*** Data for review Section Begins ***

/-- The crib window of a strain channel by name (R57 to R59). -/
def cribWindow (c : Settings) (dir : Dir) (a : Option Segment) (b : Segment) (name : Fin 16) : Window :=
  let d := distance (c.cribs.get name) (c.entryGate dir)
  let g := timingSegment c dir a b d
  windowAt (placeTime g d) (cribHalf c g) c.cyclesPerPoint

/-- The half window of a scanner: floor(Ws F / (2 v)) (R73). -/
def scanHalf (c : Settings) (rate v : Nat) : Nat := c.scanWindow * rate / (2 * v)

/-- The slot range of a scanner by name (R72, R73). -/
def scanWindow (c : Settings) (dir : Dir) (a : Option Segment) (b : Segment) (rate v : Nat)
    (name : Fin 4) : Window :=
  let d := distance (c.scanners.get name) (c.entryGate dir)
  windowAt (placeTime (timingSegment c dir a b d) d) (scanHalf c rate v) 10000

/-- The number of points or slots of a window. -/
def Window.count (w : Window) : Int := w.hi - w.lo + 1

/-! ### The take (R49) -/

/-- The settlement of a request as it stands at the take, with every input fixed (R49). -/
def State.settlementOf (s : State) (q : Request) : Settlement :=
  let c := s.site.settings
  let rate := s.tbu.rate
  let a := segmentA c q rate
  let b := segmentB c q rate
  let consist := (s.bufferOf q.train).bind (fun i => (s.buffer i).consist)
  let limit := limitUnder c consist q.axle
  let speed := axleSpeed (optSpeed a) b.speed
  { request := q, rate := rate
    strainInService := tabulate 16 (fun n => (s.strain n).service == .inService)
    scannerInService := tabulate 4 (fun n => (s.scanner n).service == .inService)
    settings := c, limit := limit.1, source := limit.2
    segmentA := optSpeed a, segmentB := b.speed
    cribWindows :=
      if speed.isSome then (List.finRange 16).map (cribWindow c q.dir a b) else []
    scanWindows :=
      match speed with
      | some v => (List.finRange 4).map (scanWindow c q.dir a b rate v)
      | none => []
    extracted := none }

/-- An entry still on the requested run and PASSED becomes SETTLING at the take (R49). -/
def AxleEntry.taken (e : AxleEntry) (run : Nat) : AxleEntry :=
  if e.run.number = run ∧ e.state = .passed then { e with state := .settling } else e

/-- An entry of the axle table of a train's buffer changed. -/
def State.alterEntry (s : State) (train : Word) (axle : Nat) (f : AxleEntry → AxleEntry) : State :=
  match s.bufferOf train with
  | some b => s.alterBuffer b (·.alterAxle axle f)
  | none => s

/-- The SE takes a request (R49). -/
def State.take (s : State) (q : Request) : State :=
  let f := s.settlementOf q
  let s := s.alterEntry q.train q.axle (·.taken q.run)
  { s with se := { s.se with inFlight := some f } }

/-- The SE takes the oldest request of the queue (R49). -/
def State.takeNext (s : State) : State :=
  match s.se.queue with
  | [] => s
  | q :: rest => State.take { s with se := { s.se with queue := rest } } q

/-- A request reaches the SE (R48): taken at once, queued, or the axle SKIPPED. -/
def State.request (s : State) (q : Request) : State :=
  if s.se.inFlight.isNone ∧ s.se.queue = [] then s.take q
  else if s.se.queue.length < 8 then { s with se := { s.se with queue := s.se.queue ++ [q] } }
  else match s.bufferOf q.train with
    | some b => s.alterBuffer b (fun x =>
        { x.alterAxle q.axle (fun e => { e with state := .skipped }) with
          record := { x.record with skipped := x.record.skipped + 1 } })
    | none => s

/-! ### Extraction (R50, R59, R74) -/

/-- The index of the oldest point held; above every complete index while nothing is held (R10). -/
def StrainChannel.oldest (c : StrainChannel) : Nat := c.next - c.history.length

/-- The points of an index range that the history holds whole (R10). -/
def StrainChannel.read (c : StrainChannel) (w : Window) : List Point :=
  (c.history.drop ((c.next : Int) - 1 - w.hi).toNat).take w.count.toNat

/-- Every window can be read whole: its last point or slot is complete (R50, R74). -/
def State.windowsComplete (s : State) (f : Settlement) : Bool :=
  f.cribWindows.zipIdx.all (fun (w, i) =>
    w.hi < (s.sau.channels.get (strainInput f.settings.railSwap (Fin.ofNat 16 i))).next) &&
    f.scanWindows.all (fun w => w.hi < s.tsu.nextSlot)

/-- What extraction reads of one crib window: invalid when the channel was out of service at the take,
the window is short, it overlaps the last-end mark, or it has aged out (R59). -/
def readCrib (c : StrainChannel) (inService : Bool) (mark : Option Int) (w : Window) : CribRead :=
  let valid := inService && 3 ≤ w.count && mark.all (fun e => e < w.lo) &&
    c.oldest ≤ w.lo && c.integerBaseline.isSome
  { valid := valid, points := if valid then c.read w else []
    baseline := c.integerBaseline.getD 0 }

/-- What extraction reads of one scanner window (R74). -/
def readScan (c : Scanner) (nextSlot : Nat) (w : Window) : ScanRead :=
  let aged : Bool := w.lo < ((nextSlot - c.history.length : Nat) : Int)
  { aged := aged
    slots := if aged then []
      else (c.history.drop ((nextSlot : Int) - 1 - w.hi).toNat).take w.count.toNat
    ambient := c.integerAmbient }

/-- The last-end mark after a window: the greater of its value and the window's last point (R59). -/
def markAfter (mark : Option Int) (w : Window) : Option Int :=
  some (match mark with | some e => max e w.hi | none => w.hi)

/-- Extraction: every window is read, with the baselines and ambients, and the last-end marks are
updated after every crib has been checked (R50, R59, R74). -/
def State.extract (s : State) (f : Settlement) : State :=
  let swap := f.settings.railSwap
  let cribs := f.cribWindows.zipIdx.map (fun (w, i) =>
    let name := Fin.ofNat 16 i
    readCrib (s.sau.channels.get (strainInput swap name)) (f.strainInService.get name)
      (s.se.lastEnd.get (strainInput swap name)) w)
  let scans := f.scanWindows.zipIdx.map (fun (w, i) =>
    readScan (s.tsu.scanners.get (scannerLink swap (Fin.ofNat 4 i))) s.tsu.nextSlot w)
  let marks := f.cribWindows.zipIdx.foldl (fun v (w, i) =>
    alter v (strainInput swap (Fin.ofNat 16 i)) (fun m => markAfter m w)) s.se.lastEnd
  { s with se := { s.se with
      inFlight := some { f with extracted := some ⟨s.tbu.cycle, cribs, scans⟩ }
      lastEnd := marks } }

/-! ### Loads (R60 to R64) -/

/-- A valid crib's load and whether it is clipped (R60, R61). -/
structure CribLoad where
  load : Nat
  clipped : Bool
  deriving DecidableEq, Repr

/-- The largest of a list of values, if there is one. -/
def greatest : List Int → Option Int
  | [] => none
  | x :: xs => match greatest xs with
    | none => some x
    | some y => some (max x y)

/-- The crib load of a peak under a gain (R60). -/
def cribLoadOf (peak : Int) (gain : Nat) : Nat :=
  if peak ≤ 0 then 0 else min 65535 ((peak.toNat * gain + 32768) / 65536)

/-- The crib load of a valid crib: its peak is the largest point less the baseline (R60). -/
def CribRead.load (r : CribRead) (gain : Nat) : Option CribLoad :=
  if r.valid then
    (greatest (r.points.map (fun p => p.value - r.baseline))).map (fun m =>
      ⟨cribLoadOf m gain, r.points.any (·.clip)⟩)
  else none

/-- A number put in its place in an ascending list. -/
def insertSorted (x : Nat) : List Nat → List Nat
  | [] => [x]
  | y :: ys => if x ≤ y then x :: y :: ys else y :: insertSorted x ys

/-- A list in ascending order. -/
def sortAscending : List Nat → List Nat
  | [] => []
  | x :: xs => insertSorted x (sortAscending xs)

/-- The wheel load of a rail's valid crib loads: the rounded mean of what is kept after one smallest and
one largest are removed; invalid below five (R62). -/
def wheelLoad (loads : List Nat) : Option Nat :=
  if loads.length < 5 then none
  else
    let kept := ((sortAscending loads).drop 1).dropLast
    some ((kept.sum + kept.length / 2) / kept.length)

/-- The largest crib load, invalid when there is none (R63). -/
def peakLoad : List Nat → Option Nat
  | [] => none
  | x :: xs => some (match peakLoad xs with | none => x | some y => max x y)

/-- The impact ratio (R63). -/
def impactRatio (peak load : Nat) : Nat := if load = 0 then 0 else min 65535 (peak * 256 / load)

/-- A rail's loads from its valid cribs (R62, R63); whether it is *unresolved* is judged later (R67). -/
def railLoad (v : List CribLoad) : RailLoad :=
  let loads := v.map (·.load)
  let l := wheelLoad loads
  let p := peakLoad loads
  { load := l, peak := p
    dynamic := l.bind (fun l => p.map (fun p => p - l))
    ratio := l.bind (fun l => p.map (fun p => impactRatio p l))
    validCribs := v.length
    tooFew := l.isNone
    clipped := v.any (fun c => some c.load == p && c.clipped)
    unresolved := false
    noLoad := l == some 0 }

/-- The axle load: the saturated sum of the wheel loads, valid when both are (R64). -/
def axleLoadOf (a b : RailLoad) : Option Nat :=
  a.load.bind (fun x => b.load.map (fun y => min 65535 (x + y)))

/-- *out of range*: the axle speed lies outside the weighing range (R64). -/
def outOfRange (c : Settings) (speed : Option Nat) : Bool :=
  speed.any (fun v => v < c.vLoadMin || c.vLoadMax < v)

/-! ### Judging (R65 to R69, R77) -/

/-- A level reached, with the value and the threshold the alarm carries. -/
structure Verdict where
  level : Level
  value : Nat
  threshold : Nat
  deriving DecidableEq, Repr

/-- Whether a rail is judged for WHEEL_FLAT (R66). -/
def flatJudged (c : Settings) (speed : Option Nat) (outside : Bool) (r : RailLoad) : Bool :=
  speed.any (fun v => c.vFlatMin ≤ v) && !outside && r.load.any (fun l => 0 < l)

/-- The WHEEL_FLAT level of a judged rail (R66). -/
def flatVerdict (c : Settings) (r : RailLoad) : Option Verdict :=
  match r.load, r.dynamic, r.ratio with
  | some l, some d, some q =>
    if c.dStop ≤ d then some ⟨.stop, d, c.dStop⟩
    else if c.qStop ≤ q ∧ c.lMin ≤ l then some ⟨.stop, q, c.qStop⟩
    else if c.dWarn ≤ d then some ⟨.warn, d, c.dWarn⟩
    else none
  | _, _, _ => none

/-- The WHEEL_FLAT judgement of a rail that may not be judged at all (R66). -/
def judgeFlat (c : Settings) (speed : Option Nat) (outside : Bool) (r : RailLoad) : Option Verdict :=
  if flatJudged c speed outside r then flatVerdict c r else none

/-- A judged clipped rail that reaches no level is *unresolved* (R67). -/
def RailLoad.resolved (r : RailLoad) (c : Settings) (speed : Option Nat) (outside : Bool) : RailLoad :=
  { r with unresolved := flatJudged c speed outside r && r.clipped && (flatVerdict c r).isNone }

/-- The OVERLOAD judgement (R68). -/
def judgeOverload (c : Settings) (outside : Bool) (axleLoad : Option Nat) (limit : Nat) :
    Option Verdict :=
  match axleLoad with
  | none => none
  | some w =>
    if outside then none
    else if limit + c.overloadExcess ≤ w then some ⟨.stop, w, limit + c.overloadExcess⟩
    else if limit ≤ w then some ⟨.warn, w, limit⟩
    else none

/-- The IMBALANCE judgement (R69). -/
def judgeImbalance (c : Settings) (outside : Bool) (a b : RailLoad) : Option Verdict :=
  match a.load, b.load, axleLoadOf a b with
  | some x, some y, some w =>
    if outside ∨ w = 0 then none
    else if c.imbPct * w ≤ distance x y * 100 then some ⟨.note, distance x y * 100 / w, c.imbPct⟩
    else none
  | _, _, _ => none

/-- The judgement of a rise against its kind's thresholds (R77). -/
def judgeRise (warn stop : Nat) : Rise → Option Verdict
  | .invalid _ => none
  | .valid r =>
    if stop ≤ r then some ⟨.stop, r, stop⟩
    else if warn ≤ r then some ⟨.warn, r, warn⟩
    else none

/-- The alarm of a verdict, for an axle of a train. -/
def Verdict.alarm (v : Verdict) (q : Request) (kind : AlarmKind) (rail : Rail) : Alarm :=
  { kind := kind, level := v.level, train := q.train, axle := q.axle, rail := rail
    value := v.value, threshold := v.threshold }

/-! ### Rises (R75, R76) -/

/-- The samples of a window, gaps left out (R75). -/
def samplesOf (slots : List (Option Sample)) : List Int := slots.filterMap (fun x => x.map (·.toInt))

/-- The rise: the hottest sample less the ambient, clamped to 0 to 3000 (R75). -/
def riseValue (samples : List Int) (ambient : Int) : Nat :=
  (clampInt 0 3000 ((greatest samples).getD ambient - ambient)).toNat

/-- A scanner's rise for a run, or the first reason of R76 that fails. -/
def riseOf (c : Settings) (speed : Option Nat) (inService : Bool) (x : Option ScanRead) : Rise :=
  match speed, x with
  | some v, some x =>
    if v < c.vScanMin ∨ c.vScanMax < v then .invalid .speed
    else if !inService then .invalid .service
    else match x.ambient with
      | none => .invalid .ambient
      | some a =>
        if x.aged then .invalid .aged
        else if (samplesOf x.slots).length < 3 then .invalid .samples
        else .valid (riseValue (samplesOf x.slots) a)
  | _, _ => .invalid .noSpeed

/-! ### The result of a settlement -/

/-- What a settlement computes from its take and its extraction: the axle speed, the load result, the
four rises, and the alarms in the order of R65 and R78. -/
structure SettleResult where
  speed : Option Nat
  load : LoadResult
  rises : Vector Rise 4
  alarms : List Alarm
  deriving DecidableEq, Repr

/-- The valid crib loads of eight channels from the channel of index `first` on (R62). -/
def railCribs (c : Settings) (x : Extracted) (first : Nat) : List CribLoad :=
  ((x.cribs.zipIdx).filterMap (fun (r, i) =>
    if first ≤ i ∧ i < first + 8 then r.load (c.gains.get (Fin.ofNat 16 i)) else none))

*** Data for review Section Ends ***

## [About this exercise]
In the listing above, find the line with "(R50, R74). -/" and the line with "ambient := c.integerAmbient", then print exactly those lines and every line between them.

## [Result]
/-- Every window can be read whole: its last point or slot is complete (R50, R74). -/
def State.windowsComplete (s : State) (f : Settlement) : Bool :=
  f.cribWindows.zipIdx.all (fun (w, i) =>
    w.hi < (s.sau.channels.get (strainInput f.settings.railSwap (Fin.ofNat 16 i))).next) &&
    f.scanWindows.all (fun w => w.hi < s.tsu.nextSlot)

/-- What extraction reads of one crib window: invalid when the channel was out of service at the take,
the window is short, it overlaps the last-end mark, or it has aged out (R59). -/
def readCrib (c : StrainChannel) (inService : Bool) (mark : Option Int) (w : Window) : CribRead :=
  let valid := inService && 3 ≤ w.count && mark.all (fun e => e < w.lo) &&
    c.oldest ≤ w.lo && c.integerBaseline.isSome
  { valid := valid, points := if valid then c.read w else []
    baseline := c.integerBaseline.getD 0 }

/-- What extraction reads of one scanner window (R74). -/
def readScan (c : Scanner) (nextSlot : Nat) (w : Window) : ScanRead :=
  let aged : Bool := w.lo < ((nextSlot - c.history.length : Nat) : Int)
  { aged := aged
    slots := if aged then []
      else (c.history.drop ((nextSlot : Int) - 1 - w.hi).toNat).take w.count.toNat
    ambient := c.integerAmbient }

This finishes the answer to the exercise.